The tour was scheduled to arrive at the volcano an hour or so before sunset so that we could see it in daylight and after dark. After a bumpy truck ride up a road whose sides were venting stream and gas, we arrived at the base of the summit cone and were unloaded into a barren landscape of grey rock and ash. As we climbed the short hill up to the crater, we could hear and feel the rumbling. Our jaws dropped when we saw the first eruption of molten lava being blown out of the craters and we felt the heat cut through the cold wind. We were able to walk up to a point where we could look almost directly down into the crater (no guard rails anywhere, naturally). One vent seemed to specialize in huge belches of magma that would throw lava hundreds of feet into the air, some landing just below us with a resounding "thud." The other vent would periodically let loose explosions of gas and towering ash plumes accompanied by a deafening roar that made you think, "What AM I doing here?" As impressive as it was during daylight, the spectacle only got better as the sun went down.  After nightfall, the glowing splashes of molten rock sprayed into the best natural fireworks show we have seen.

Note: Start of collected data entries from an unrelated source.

-- ==== Sys2Proof/Machine/Line.lean ====
section
/-! DEFINITION. The line side (spec/46_line_side.md R225 to R235): the three steps of LINE(u) and when each is enabled. -/

namespace Sys2Proof.Machine

/-- EV_TX_LOAD is enabled (R225, R226). -/
def Inst.txLoadEnabled (i : Inst) : Bool := i.ue && i.te && !i.txe && i.shifter.isNone

/-- EV_TX_DONE is enabled (R225, R227). -/
def Inst.txDoneEnabled (i : Inst) : Bool := i.ue && i.te && i.shifter.isSome

/-- EV_RX_FRAME is enabled (R225, R228): in any flag state. -/
def rxFrameEnabled (s : State) (u : InstIx) : Bool :=
  (s.usart u).ue && (s.usart u).re && (s.loopback u == .off)

/-- EV_TX_LOAD (R226): TDR keeps its value. -/
def execEvTxLoad (u : InstIx) (s : State) : Out :=
  let i := s.usart u
  if i.txLoadEnabled then .next (s.setUsart u { i with shifter := some (i.tdr &&& i.frameMask), txe := true })
  else hold s

/-- One USART after it finished sending frame `v` (R227): TC rises, and its clearing sequence starts again, only if no
unit waits in TDR. -/
def Inst.sent (i : Inst) (v : Frame) : Inst :=
  { i with
    lineOut := i.lineOut ++ [v]
    shifter := none
    tc      := i.tc || i.txe
    tcArmed := i.tcArmed && !i.txe }

/-- EV_TX_DONE (R227): under LOOPBACK = REGISTER and RE = 1 the frame also arrives at the own receiver. -/
def execEvTxDone (u : InstIx) (s : State) : Out :=
  let i := s.usart u
  if i.ue && i.te then
    match i.shifter with
    | none => hold s
    | some v =>
      if s.loopback u = .register ∧ i.re = true then .next (s.setUsart u ((i.sent v).receive v))
      else .next (s.setUsart u (i.sent v))
  else hold s

/-- EV_RX_FRAME v (R228). -/
def execEvRxFrame (u : InstIx) (frame : Frame) (s : State) : Out :=
  if rxFrameEnabled s u then .next (s.setUsart u ((s.usart u).receive frame)) else hold s

end Sys2Proof.Machine
end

As we watched this, we discussed with some of the other folks how scary it all was, but comforted ourselves with the thought that it must just seem that way, and that we wouldn't be allowed here if there was any real danger.  Just then, we witnessed one Volkswagen-sized chunk of magma fly overhead, well past the viewing area, making it very clear that our observation point was in the line of fire. This was enough to spook Conrad, who decided he wanted to go back down to the lower area. Throughout the evening, the kids and I would venture up the hill and then back down again. I got Conrad to go up to the higher viewing area one additional time, telling him not to worry, but he refused to go more than twice. It turns out he was probably the smart one.
After several hours of watching the show, we were at the lower observation point getting ready leave while a few folks were still up at the higher point.  A particularly large eruption happened and we turned to see an armchair-sized chunk of lava land squarely on the trail connecting the 2 viewing areas. When Matt went up to inspect the still-glowing lava, he noticed that it had landed right next to the spot where his camera bag had been laying--and we had been standing--just minutes before. Even though the chunks of lava had the trajectory and speed of an easy fly ball, which should have made them avoidable, the consequences of an error in judgment were quite different and it would have be easy for someone to panic. We certainly felt lucky that night.
Feeding the pigs in Anelghowhat on Aneityum
 
 
 
 
Freshwater pools carved into the rocks
 
 
 
Mystery Island (on a non-cruise ship day)

For the most part, we are enjoying the sailing in Vanuatu. The sail to Tanna from Aneityum was a nice fast run. We ran the spinnaker the whole way and made good time to Tanna. Unfortunately, I let the spinnaker sheet get away from me a bit and got some nasty second-degree rope burns on my hands. Knock on wood, it is the most serious sailing injury we have experienced. Next time I will make sure to put an extra wrap around the winch when the winds are up. We also lost yet another gaff on a big mahi-mahi (at least this time we managed to keep the fish).
David in front of a giant banyan tree at Dillons Bay, Erromango
 

Our sail to Erromango was also a fast, if not bumpy, wing-on-wing sail with the whisker pole. We clocked 15.5 knots surfing down one wave. Some of the gusts as we came around the point of Erro were some of the highest we have ever sailed through. We are enjoying Dillons Bay, where the last act of Vanuatuan cannibalism of a 'white-skin' occurred (they ate the unlucky missionary because they wanted to know what white meat tasted like--really) for a day or so before moving on to Port Vila.